The amount of energy used by a computer isn’t much compared to some household appliances, but it is significant.
Standard computers use the bulk of the energy they consume to operate the main processor and the motherboard chipsets. The energy is consumed as bits in the devices are constantly changing states between 1 and 0. As these changes occur, it gets released as heat and dissipated by the PC cooling system.
You may be surprised to learn how much energy a computer can consume for seemingly doing nothing. Even though there’s no movement, those little black chips are working hard.
What uses so much energy in a computer?
The process that uses so much energy in a computer has been the bain of computer engineers for years. However, as transistor density in chips goes up, the amount of energy consumed in an ever-shrinking space becomes more and more of a challenge to deal with.
Every time a bit changes state, a small amount of electricity is transferred between two points.
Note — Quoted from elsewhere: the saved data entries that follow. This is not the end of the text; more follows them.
/-! ## The request builder -/

/-- R140: ENCODE_READ builds the read request of R63. -/
def Obligations.EncodeReadResult : Prop :=
  (∀ p : Ports, p.wf = true → p.cmd = 0x01 → Sys2Proof.decode p = .instr (.encodeRead p.unit p.reg p.arg)) ∧
  (∀ (u : Byte) (r a : Word) (s : State), exec (.encodeRead u r a) s = .next { s with result := .ok (.text
    ([0x3A] ++ hex2 u ++ [0x30, 0x33] ++ hex4 r ++ hex4 a ++ hex2 (lrc [u, 0x03, hi8 r, lo8 r, hi8 a, lo8 a])
      ++ [0x0D, 0x0A])) })

/-- R141: ENCODE_WRITE builds the write request of R64. -/
def Obligations.EncodeWriteResult : Prop :=
  (∀ p : Ports, p.wf = true → p.cmd = 0x02 → Sys2Proof.decode p = .instr (.encodeWrite p.unit p.reg p.arg)) ∧
  (∀ (u : Byte) (r a : Word) (s : State), exec (.encodeWrite u r a) s = .next { s with result := .ok (.text
    ([0x3A] ++ hex2 u ++ [0x30, 0x36] ++ hex4 r ++ hex4 a ++ hex2 (lrc [u, 0x06, hi8 r, lo8 r, hi8 a, lo8 a])
      ++ [0x0D, 0x0A])) })

/-- R142: every produced frame is a RawFrame: `:`, 14 uppercase hex digits, CR LF, and the sum of the binary body with the
checksum its last pair stands for is 0 mod 256. -/
def Obligations.ProducedFramesAreRawFrames : Prop :=
  ∀ (i : Instr) (s t : State) out u r a, i = .encodeRead u r a ∨ i = .encodeWrite u r a →
    exec i s = .next t → t.result = .ok (.text out) →
    RawFrame out ∧
    ∃ body : List Byte, ∃ cc : Byte, out = [0x3A] ++ body.flatMap hex2 ++ hex2 cc ++ [0x0D, 0x0A] ∧ body.length = 6 ∧
      ((body.map BitVec.toNat).sum + cc.toNat) % 256 = 0

/-- R143: different operands give different frames, and a read request is never a write request. -/
def Obligations.EncoderInjective : Prop :=
  ∀ (s : State) u r a u' r' a',
    (exec (.encodeRead u r a) s = exec (.encodeRead u' r' a') s → u = u' ∧ r = r' ∧ a = a') ∧
    (exec (.encodeWrite u r a) s = exec (.encodeWrite u' r' a') s → u = u' ∧ r = r' ∧ a = a') ∧
    exec (.encodeRead u r a) s ≠ exec (.encodeWrite u' r' a') s

/-- R145: every request frame has 17 bytes, and no output of the block has more. -/
def Obligations.OutputLengths : Prop :=
  ∀ (i : Instr) (s t : State) out, exec i s = .next t → t.result = .ok (.text out) →
    out.length ≤ Config.outCap ∧ Config.outCap = 17 ∧
    (∀ u r a, i = .encodeRead u r a ∨ i = .encodeWrite u r a → out.length = 17) ∧
    (∀ b, i = .hexEnc8 b → out.length = 2) ∧ (∀ w, i = .hexEnc16 w → out.length = 4)

/-! ## The reply decoder -/

/-- R160, R161, R166: decoding is fail-closed: every line gives Ok or one of the decoder's own errors, and it is Timeout
exactly for an empty line or one that does not end in LF. -/
def Obligations.DecodingFailsClosed : Prop :=
  (∀ u inp, ∃ r : Result,
    ((∃ pv sp, r = .ok (.measurement 4 pv (some sp) .ten)) ∨ (∃ pv, r = .ok (.measurement 2 pv none .one)) ∨
      r = .err .timeout ∨ r = .err .malformedReply ∨ r = .err .checksumMismatch) ∧
    (r = .err .timeout ↔ inp = [] ∨ inp.getLast? ≠ some 0x0A) ∧
    ∀ s : State, exec (.decodeRead u inp) s = .next { s with result := r }) ∧
  (∀ u reg arg inp, ∃ r : Result,
    (r = .ok .writeAck ∨ r = .err .timeout ∨ r = .err .malformedReply ∨ r = .err .checksumMismatch ∨
      r = .err .writeRejected) ∧
    (r = .err .timeout ↔ inp = [] ∨ inp.getLast? ≠ some 0x0A) ∧
    ∀ s : State, exec (.decodeWrite u reg arg inp) s = .next { s with result := r })

/-- R170, R66, R163, R165, R167: DECODE_READ answers a two-register measurement exactly for the lines that hold, at their
leftmost marker and to their end, the reply of those two values with the right checksum, in either case. -/
def Obligations.ReadAcceptsExactlyTwoRegisterReplies : Prop :=
  ∀ (s : State) u inp pv sp,
    exec (.decodeRead u inp) s = .next { s with result := .ok (.measurement 4 pv (some sp) .ten) } ↔
    ∃ before, LeftmostReply (readMarker u) (fold inp) before
      (readReply4 u pv sp (lrc [u, 0x03, 0x04, hi8 pv, lo8 pv, hi8 sp, lo8 sp]))

/-- R170, R67, R171: the same for one register, byte count 2: setpoint absent, divisor 1. -/
def Obligations.ReadAcceptsExactlyOneRegisterReplies : Prop :=
  ∀ (s : State) u inp pv,
    exec (.decodeRead u inp) s = .next { s with result := .ok (.measurement 2 pv none .one) } ↔
    ∃ before, LeftmostReply (readMarker u) (fold inp) before
      (readReply2 u pv (lrc [u, 0x03, 0x02, hi8 pv, lo8 pv]))

/-- R166, R167: DECODE_READ reports ChecksumMismatch exactly for a structurally complete reply whose checksum field is not
the checksum of its body. -/
def Obligations.ReadChecksumMismatchExactly : Prop :=
  ∀ (s : State) u inp,
    exec (.decodeRead u inp) s = .next { s with result := .err .checksumMismatch } ↔
    ∃ before reply cc sum, ReadReplyForm u reply cc sum ∧ cc ≠ sum ∧
      LeftmostReply (readMarker u) (fold inp) before reply

/-- R163-R166: DECODE_READ reports MalformedReply exactly for a line that ends in LF and holds no structurally complete
reply at its leftmost marker. -/
def Obligations.ReadMalformedExactly : Prop :=
  ∀ (s : State) u inp,
    exec (.decodeRead u inp) s = .next { s with result := .err .malformedReply } ↔
    inp.getLast? = some 0x0A ∧
      ¬ ∃ before reply cc sum, ReadReplyForm u reply cc sum ∧
        LeftmostReply (readMarker u) (fold inp) before reply

/-- R180, R181, R166: the four outcomes of DECODE_WRITE on a structurally complete reply: the checksum is tested first,
then the echo; and each outcome arises only so. -/
def Obligations.WriteOutcomesExactly : Prop :=
  ∀ (s : State) u reg arg inp,
    (exec (.decodeWrite u reg arg inp) s = .next { s with result := .ok .writeAck } ↔
      ∃ before, LeftmostReply (writeMarker u) (fold inp) before
        (writeReply u reg arg (lrc [u, 0x06, hi8 reg, lo8 reg, hi8 arg, lo8 arg]))) ∧
    (exec (.decodeWrite u reg arg inp) s = .next { s with result := .err .writeRejected } ↔
      ∃ before r v, (r ≠ reg ∨ v ≠ arg) ∧ LeftmostReply (writeMarker u) (fold inp) before
        (writeReply u r v (lrc [u, 0x06, hi8 r, lo8 r, hi8 v, lo8 v]))) ∧
    (exec (.decodeWrite u reg arg inp) s = .next { s with result := .err .checksumMismatch } ↔
      ∃ before r v cc, cc ≠ lrc [u, 0x06, hi8 r, lo8 r, hi8 v, lo8 v] ∧
        LeftmostReply (writeMarker u) (fold inp) before (writeReply u r v cc)) ∧
    (exec (.decodeWrite u reg arg inp) s = .next { s with result := .err .malformedReply } ↔
      inp.getLast? = some 0x0A ∧ ¬ ∃ before r v cc,
        LeftmostReply (writeMarker u) (fold inp) before (writeReply u r v cc))
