/-- Settles O3: a reset empties the latch, an issue writes a legal one, and no other step touches it. -/
theorem stepKeepsLatchLegal : Obligations.StepKeepsLatchLegal := by
  unfold Obligations.StepKeepsLatchLegal
  intro s s' hs hstep
  obtain ⟨-, rfl⟩ | ⟨rest, -, rfl⟩ | ⟨p, rest, -, hi⟩ | ⟨r, rest, v, -, -, rfl⟩ := step_cases hstep
  · exact hs
  · rfl
  · obtain ⟨-, r, hr, rfl⟩ := issue_next hi
    exact hr
  · exact hs

/-- Settles O2: the latch right after reset is Empty, which is legal. -/
theorem resetLatchLegal : Obligations.ResetLatchLegal := rfl

/-- Settles O18: the report of a command's operands, written over any state, is its whole effect. -/
theorem commandsOnlyReplaceResult : Obligations.CommandsOnlyReplaceResult := by
  unfold Obligations.CommandsOnlyReplaceResult
  exact fun i => ⟨resultOf (reportOf i), resultOf_ne_empty _, exec_eq_setResult_report i⟩

/-- Settles O4: a step carries out the move it takes, and an issue that decodes to a command is its `exec`. -/
theorem stepRunsDecodedCommand : Obligations.StepRunsDecodedCommand := by
  unfold Obligations.StepRunsDecodedCommand
  intro s p rest i hm hd
  exact (step_of_issue hm).trans (issue_of_instr hd _)

/-- Settles O19: both steps issue the same presentable ports, which write one latch fixed by the ports. -/
theorem nextResultIndependentOfHistory : Obligations.NextResultIndependentOfHistory := by
  unfold Obligations.NextResultIndependentOfHistory
  intro p s s' t t' rest rest' hm hm' ht ht'
  rw [step_of_issue hm] at ht
  rw [step_of_issue hm'] at ht'
  obtain ⟨hwf, -⟩ := issue_next ht
  obtain ⟨r, hr⟩ := issue_eq_setResult hwf
  obtain rfl : setResult r (s.withMoves rest) = t := Host.Outcome.next.inj ((hr _).symm.trans ht)
  obtain rfl : setResult r (s'.withMoves rest') = t' := Host.Outcome.next.inj ((hr _).symm.trans ht')
  exact ⟨rfl, rfl, rfl⟩

end Sys2Proof.Machine
end

section
/-!
The operands a command takes from the ports (R22, R71).
-/
namespace Sys2Proof.Machine

/-- R71: a code that selects a command is that command's code. -/
theorem opcodeOf_eq_some {c : Byte} {op : Opcode} (h : opcodeOf c = some op) : c = opcodeCode op := by
  have table : ∀ e ∈ opcodeTable, e.1 = opcodeCode e.2 := by decide
  obtain ⟨front, back, hsplit, -⟩ := List.lookup_eq_some_iff.1 h
  exact table (c, op) (by simp [hsplit])

/-- R9, R106, R122: the low byte of ARG is its value mod 256. -/
theorem lowByte_eq {v w : Word} (h : v.toNat % 256 = w.toNat % 256) : v.extractLsb' 0 8 = w.extractLsb' 0 8 := by
  apply BitVec.eq_of_toNat_eq
  simpa using h

/-- R22: a command's operands are in the ports its row reads. -/
theorem operandsOf_congr {p q : Ports} (h : SamePortsRead p q) {op : Opcode} (hop : opcodeOf p.cmd = some op) :
    operandsOf p op = operandsOf q op := by
  have hcmd := opcodeOf_eq_some hop
  obtain ⟨-, hreq, hread, hwrite, hlrc, hcheck, henc8, henc16, hdec⟩ := h
  cases op with
  | encodeRead => 
    obtain ⟨hu, hr, ha⟩ := hreq (.inl hcmd)
    simp only [operandsOf, hu, hr, ha]
  | encodeWrite =>
    obtain ⟨hu, hr, ha⟩ := hreq (.inr hcmd)
    simp only [operandsOf, hu, hr, ha]
  | decodeRead =>
    obtain ⟨hu, hi⟩ := hread hcmd
    simp only [operandsOf, hu, hi]
  | decodeWrite =>
    obtain ⟨hu, hr, ha, hi⟩ := hwrite hcmd
    simp only [operandsOf, hu, hr, ha, hi]
  | lrcCompute => simp only [operandsOf, hlrc hcmd]
  | lrcCheck =>
    obtain ⟨hi, ha⟩ := hcheck hcmd
    simp only [operandsOf, hi, lowByte_eq ha]
  | hexEnc8 => simp only [operandsOf, lowByte_eq (henc8 hcmd)]
  | hexEnc16 => simp only [operandsOf, henc16 hcmd]
  | hexDec8 => simp only [operandsOf, hdec (.inl hcmd)]
  | hexDec16 => simp only [operandsOf, hdec (.inr hcmd)]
Either to create the one or drain off the power to become a zero. When this electricity moves, it has to travel through conductors and semiconductors that have resistance.
That means they consume a tiny amount of electricity and generate a tiny amount of heat on every change. This tiny amount of heat on its own isn’t a problem. The problem arises when you pack millions of transistors close together and have them change state millions of times per second.
Thankfully, computer engineers have found solutions to this problem, and our modern electronics have continuously improved.
Regardless, the changes to the state of individual bits inside the computer chips in your computer which rapidly take place are the actions that consume electrical energy. It’s an unavoidable part of computing and the topic of many research efforts. Superconducting material can conduct electricity with zero or near-zero losses.
If you have ever heard of a superconducting computer, a computer that doesn’t have heat losses, that’s the problem they’re trying to tackle. Likewise, light-based computers are trying to achieve the same thing only from a different angle. By using light instead of electricity, engineers can avoid the losses associated with electric circuits at that level.
What uses the most electricity in a PC?
The most electricity used in a PC is in the chip with the highest density of transistors. The main processor. Especially if your processor has multiple cores. The second-largest consumer after the processor is the chipset on the motherboard. This includes things like your graphics card, your sound card, and the BIOS.
After that, the next largest consumer is your hard drive or long-term storage. These devices are either mechanical in nature or have a substantial number of transistors on their own. Last but not least is the memory or RAM. Even though your memory stores your data that may be changing, it often loads and holds many of the same values, so the consumption is less.
A standard processor with a few cores consumes around 66 Watts. Once a chip maker increases the number of cores on a given processor, the transistor count can really explode. So much so that the power consumption can be as high as 140 Watts. That’s a lot for a single part just over one square inch in size.
It takes excellent cooling and energy management to keep a chip like that from damaging itself. A good way to think about it is to consider how much heat is given off by a single 100 Watt light bulb. Now squeeze that down into the reduced surface area of a small black chip. That’s a lot of heat concentrated in a small area.
This is all assuming that you don’t have a large aftermarket GPU or graphical processing unit. These devices are add-on cards that can consume as much or even more than the entire computer altogether. The density of cores and transistors on a graphical processing unit can easily dwarf the largest processor.
That’s because GPUs often support hundreds or even thousands of cores that are application-specific to high-speed graphics rendering. Some GPUs are so large that when you add them to your computer, you may also need to upgrade your power supply to operate them.
| Typical Standard PC | Power Used in Watts |
|---|---|
| CPU | 66 |
| Motherboard Chipset | 19 |
| Hard Drive | 10 |
| Memory (RAM) | 3 |
| Power | 98 |
What type of energy do computers use?
Computers at the board level typically run on multiple DC voltage levels or direct current electrical power. However, to make them accessible, they have the provisions to be plugged into standard 120V AC power. To operate correctly, high-quality, stable AC power is necessary. Without it, your computer may not work properly or even could be damaged.
On a desktop computer, the AC power provided by the mains at 120V is delivered to the power supply, where the different DC voltages with specific current capability are created. Then, the power supply distributes the power to where it’s required through a wiring harness. It can be quite messy, but it does a good job of delivering the power where it needs to be.
On a laptop, the power is provided by the battery, which is already DC electrical power. It uses a charger to connect the laptop to 120V AC mains to get a charge. The laptop will have dedicated power supply chips that change the battery voltage to the voltage necessary for all the computer functions within the laptop, built onto the mainboard.
Tablet and smartphone devices have a similar arrangement to laptops but with the added flexibility of charging from a USB port. That allows users to charge their device from any USB port or an adapter that creates USB-level DC power from 120V AC mains power.